For so long I have wanted to have my own independence in the form of no longer living with my parents, owning my own home and being responsible for all aspects of my own life. And I finally think it’s coming! I always found it hard for myself to grow as a person in Singapore as all of the abovementioned were not a stone’s throw away.
What happens now?
I save, save and save.
I have an incredibly low income for someone who works a minimum of 44 hours a week. Most times I’m embarrassed to tell people what I earn. Despite that, I’m generally quite disciplined with my savings. The ‘savings culture’ in Singapore has been ingrained in me ever since I obtained my first paycheck. I never let my savings dip below $100.
Moving across the world is a big commitment and one that costs a lot of money, the kind of money a girl in their late 20’s would struggle to handle. But I’m doing it anyway, because if I never try I’ll never know. This ‘tough road ahead’ may be the one thing that changes my life for the better.
No more spending money on things I can’t afford, no more spending money on impulse buys, no more spending money on unnecessary meals out. I can do this! I like being home after all. Will there be a lot of sacrifices to be made? Yes. Will I have to forgo the ‘little pleasures’ for this big plan of mine? Yes. But is it worth it? We’ll wait and see!
It was never going to be a smooth sailing road for me, and the advantage I have is that I have always been mentally prepared for it to be difficult, so it doesn’t come as a huge shock to me that this is what I have to do for myself and my happiness.

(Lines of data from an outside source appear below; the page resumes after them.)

-- ==== Sys2Proof/Laws/KeepsLink.lean ====
section
/-! SUPPORT. What every operation keeps, continued. -/

namespace Sys2Proof.Machine

open Sys2Proof

/-! ### Host -/

theorem ideEnds_keeps {p : Kept} {s : State} (h : Keeps p s) : Keeps p (ideEnds s) := by
  unfold ideEnds
  repeat' first | with_reducible assumption | fail_if_no_progress with_reducible apply keeps_upd

theorem ideCheckFail_keeps {p : Kept} {s : State} (h : Keeps p s) : Keeps p (ideCheckFail s) := by
  unfold ideCheckFail
  repeat' first
    | with_reducible assumption | with_reducible apply raiseIrq_keeps | with_reducible apply countUp_keeps | with_reducible apply recordErrAny_keeps
    | with_reducible apply ideEnds_keeps | with_reducible refine ite_keeps (fun _ => ?_) (fun _ => ?_)

theorem execIdeCheckFail_keeps {p : Kept} {s : State} (h : Keeps p s) {t} (e : execIdeCheckFail s = .next t) : Keeps p t := by
  unfold execIdeCheckFail at e
  repeat' (injection e with e; subst e)
  repeat' first | with_reducible assumption | with_reducible apply ideCheckFail_keeps

theorem hostLinkRecovery_keeps {p : Kept} {s : State} (h : Keeps p s) : Keeps p (hostLinkRecovery s) := by
  unfold hostLinkRecovery
  repeat' first | with_reducible assumption | with_reducible apply raiseIrq_keeps | with_reducible apply countUp_keeps | with_reducible refine ite_keeps (fun _ => ?_) (fun _ => ?_)

theorem jobEnds_keeps {p : Kept} {s : State} {a0} (h : Keeps p s) : Keeps p (jobEnds a0 s) := by
  unfold jobEnds
  repeat' first
    | with_reducible assumption | with_reducible apply entryWriteEnds_keeps | with_reducible apply headerWriteEnds_keeps
    | with_reducible apply notify_keeps | with_reducible apply landed_keeps | with_reducible apply readRefused_keeps
    | with_reducible apply injectEngine_keeps | with_reducible refine ite_keeps (fun _ => ?_) (fun _ => ?_) | split

theorem lineEnds_keeps {p : Kept} {s : State} {a0 a1 a2} (h : Keeps p s) : Keeps p (lineEnds a0 a1 a2 s) := by
  unfold lineEnds
  repeat' first | with_reducible assumption | with_reducible apply lineDone_keeps | with_reducible apply hostFail_keeps | with_reducible apply jobEnds_keeps | split | dsimp only

theorem hostReqFails_keeps {p : Kept} {s : State} {a0} (h : Keeps p s) : Keeps p (hostReqFails a0 s) := by
  unfold hostReqFails
  repeat' first | with_reducible assumption | with_reducible refine takeHostReq_keeps ?_ (by assumption) | with_reducible apply lineEnds_keeps | split

theorem execHostRequestError_keeps {p : Kept} {s : State} {a0} (h : Keeps p s) {t} (e : execHostRequestError a0 s = .next t) : Keeps p t := by
  unfold execHostRequestError at e
  repeat' (injection e with e; subst e)
  repeat' first | with_reducible assumption | with_reducible apply hostReqFails_keeps

theorem irqClear_keeps {p : Kept} {s : State} {a0} (h : Keeps p s) : Keeps p (irqClear a0 s) := by
  unfold irqClear
  repeat' first | with_reducible assumption | with_reducible apply setLive_keeps

theorem execIrqStatusClear_keeps {p : Kept} {s : State} {a0 a1} (h : Keeps p s) {t} (e : execIrqStatusClear a0 a1 s = .next t) : Keeps p t := by
  unfold execIrqStatusClear at e
  repeat' (injection e with e; subst e)
  repeat' first | with_reducible assumption | with_reducible apply onPage_keeps | with_reducible apply irqClear_keeps | intro _

theorem hostLinkUp_keeps {p : Kept} {s : State} {a0} (h : Keeps p s) : Keeps p (hostLinkUp a0 s) := by
  unfold hostLinkUp
  repeat' first | with_reducible assumption | with_reducible apply sendDue_keeps | with_reducible apply updHost_keeps | with_reducible refine ite_keeps (fun _ => ?_) (fun _ => ?_)

theorem execHostLinkUp_keeps {p : Kept} {s : State} {a0} (h : Keeps p s) {t} (e : execHostLinkUp a0 s = .next t) : Keeps p t := by
  unfold execHostLinkUp at e
  repeat' (injection e with e; subst e)
  repeat' first | with_reducible assumption | with_reducible apply hostLinkUp_keeps

theorem msixUnmask_keeps {p : Kept} {s : State} {a0} (h : Keeps p s) : Keeps p (msixUnmask a0 s) := by
  unfold msixUnmask
  repeat' first | with_reducible assumption | with_reducible apply sendDue_keeps | fail_if_no_progress with_reducible apply keeps_upd

theorem execMsixUnmask_keeps {p : Kept} {s : State} {a0} (h : Keeps p s) {t} (e : execMsixUnmask a0 s = .next t) : Keeps p t := by
  unfold execMsixUnmask at e
  repeat' (injection e with e; subst e)
  repeat' first | with_reducible assumption | with_reducible apply msixUnmask_keeps

theorem execHostRequestTimeout_keeps {p : Kept} {s : State} {a0} (h : Keeps p s) {t} (e : execHostRequestTimeout a0 s = .next t) : Keeps p t := by
  unfold execHostRequestTimeout at e
  repeat' (injection e with e; subst e)
  repeat' first | with_reducible assumption | with_reducible apply hostReqFails_keeps

theorem hostAnswers_keeps {p : Kept} {s : State} {a0 a1 a2} (h : Keeps p s) : Keeps p (hostAnswers a0 a1 a2 s) := by
  unfold hostAnswers
  repeat' first
    | with_reducible assumption | with_reducible refine takeHostReq_keeps ?_ (by assumption) | with_reducible apply lineEnds_keeps
    | with_reducible refine ite_keeps (fun _ => ?_) (fun _ => ?_) | split

theorem execHostReadData_keeps {p : Kept} {s : State} {a0 a1} (h : Keeps p s) {t} (e : execHostReadData a0 a1 s = .next t) : Keeps p t := by
  unfold execHostReadData at e
  repeat' (injection e with e; subst e)
  repeat' first | with_reducible assumption | with_reducible apply hostAnswers_keeps

theorem hostLinkTrain_keeps {p : Kept} {s : State} {a0 a1 a2 a3} (h : Keeps p s) : Keeps p (hostLinkTrain a0 a1 a2 a3 s) := by
  unfold hostLinkTrain
  repeat' first
    | with_reducible assumption | with_reducible apply recordErrAny_keeps | with_reducible apply emit_keeps | with_reducible apply sendDue_keeps
    | with_reducible apply countUp_keeps | with_reducible apply raiseIrq_keeps | fail_if_no_progress with_reducible apply keeps_upd
    | with_reducible refine ite_keeps (fun _ => ?_) (fun _ => ?_)

theorem execHostLinkTrain_keeps {p : Kept} {s : State} {a0 a1 a2 a3} (h : Keeps p s) {t} (e : execHostLinkTrain a0 a1 a2 a3 s = .next t) : Keeps p t := by
  unfold execHostLinkTrain at e
  repeat' (injection e with e; subst e)
  repeat' first | with_reducible assumption | with_reducible apply hostLinkTrain_keeps

theorem hdmAccess_keeps {p : Kept} {s : State} {a0 a1 a2 a3} (h : Keeps p s) : Keeps p (hdmAccess a0 a1 a2 a3 s) := by
  unfold hdmAccess
  repeat' first | with_reducible assumption | with_reducible apply emit_keeps | with_reducible apply exchWrite_keeps | with_reducible refine ite_keeps (fun _ => ?_) (fun _ => ?_) | split

theorem execH2dSnoop_keeps {p : Kept} {s : State} (h : Keeps p s) {t} (e : execH2dSnoop s = .next t) : Keeps p t := by
  unfold execH2dSnoop at e
  repeat' (injection e with e; subst e)
  repeat' first | with_reducible assumption | with_reducible apply emit_keeps

theorem execHostLinkRecovery_keeps {p : Kept} {s : State} (h : Keeps p s) {t} (e : execHostLinkRecovery s = .next t) : Keeps p t := by
  unfold execHostLinkRecovery at e
  repeat' (injection e with e; subst e)
  repeat' first | with_reducible assumption | with_reducible apply hostLinkRecovery_keeps

theorem execHdmAccess_keeps {p : Kept} {s : State} {a0 a1 a2 a3} (h : Keeps p s) {t} (e : execHdmAccess a0 a1 a2 a3 s = .next t) : Keeps p t := by
  unfold execHdmAccess at e
  repeat' (injection e with e; subst e)
  repeat' first | with_reducible assumption | with_reducible apply hdmAccess_keeps

theorem hostLinkDown_keeps {p : Kept} {s : State} {a0} (h : Keeps p s) : Keeps p (hostLinkDown a0 s) := by
  unfold hostLinkDown
  repeat' first
    | with_reducible assumption | with_reducible apply updHost_keeps | with_reducible apply ideEnds_keeps | with_reducible apply countUp_keeps
    | with_reducible apply recordErrAny_keeps | with_reducible apply recordsStop_keeps | with_reducible apply hostReqFails_keeps
    | with_reducible refine foldl_keeps (fun _ _ _ => ?_) ?_ | with_reducible refine ite_keeps (fun _ => ?_) (fun _ => ?_)

theorem execHostLinkDown_keeps {p : Kept} {s : State} {a0} (h : Keeps p s) {t} (e : execHostLinkDown a0 s = .next t) : Keeps p t := by
  unfold execHostLinkDown at e
  repeat' (injection e with e; subst e)
  repeat' first | with_reducible assumption | with_reducible apply hostLinkDown_keeps

theorem execHostWriteObserved_keeps {p : Kept} {s : State} {a0} (h : Keeps p s) {t} (e : execHostWriteObserved a0 s = .next t) : Keeps p t := by
  unfold execHostWriteObserved at e
  repeat' (injection e with e; subst e)
  repeat' first | with_reducible assumption | with_reducible apply hostAnswers_keeps

/-! ### Security -/

theorem updSec_keeps {p : Kept} {s : State} {a0} (h : Keeps p s) : Keeps p (updSec a0 s) := by
  unfold updSec
  repeat' first | with_reducible assumption | fail_if_no_progress with_reducible apply keeps_upd

theorem updMailbox_keeps {p : Kept} {s : State} {a0 a1} (h : Keeps p s) : Keeps p (updMailbox a0 a1 s) := by
  unfold updMailbox
  repeat' first | with_reducible assumption | with_reducible apply updSec_keeps

theorem doeAnswer_keeps {p : Kept} {s : State} {a0} (h : Keeps p s) : Keeps p (doeAnswer a0 s) := by
  unfold doeAnswer
  repeat' first
    | with_reducible assumption | with_reducible apply countUp_keeps | with_reducible apply emit_keeps | with_reducible apply updSec_keeps
    | with_reducible refine ite_keeps (fun _ => ?_) (fun _ => ?_)

theorem respond_keeps {p : Kept} {s : State} {a0 a1 a2 a3 a4} (h : Keeps p s) : Keeps p (respond a0 a1 a2 a3 a4 s) := by
  unfold respond
  repeat' first | with_reducible assumption | with_reducible apply updMailbox_keeps | with_reducible apply doeAnswer_keeps | split

theorem failMalformed_keeps {p : Kept} {s : State} {a0} (h : Keeps p s) : Keeps p (failMalformed a0 s) := by
  induction a0 generalizing s  with
  | zero =>
    unfold failMalformed
    repeat' with_reducible assumption
  | succ _ ih =>
    unfold failMalformed
    repeat' first
      | with_reducible apply ih | with_reducible assumption | with_reducible apply updSec_keeps | with_reducible apply respond_keeps
      | with_reducible refine ite_keeps (fun _ => ?_) (fun _ => ?_) | split

theorem settleCmds_keeps {p : Kept} {s : State} (h : Keeps p s) : Keeps p (settleCmds s) := by
  unfold settleCmds
  repeat' first | with_reducible assumption | with_reducible apply failMalformed_keeps

theorem submit_keeps {p : Kept} {s : State} {a0 a1} (h : Keeps p s) : Keeps p (submit a0 a1 s) := by
  unfold submit
  repeat' first | with_reducible assumption | with_reducible apply settleCmds_keeps | with_reducible apply updSec_keeps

Thank you, self. I’ll need it.
Coming from a Southeast Asian family, there is a lot I could talk about with regards to topics such as how my parents handled it, how I spoke to my parents about such a life-changing decision, their level of acceptance, my thoughts on filial piety and leaving your family, how I as an only child am managing to do this, etc. The list goes on.
I’ll definitely write more about that in detail in another post, but for now, I am just happy to have reached this point in my life where I have something very clear to look forward to.
In the meantime, I’ll need all the luck I can get!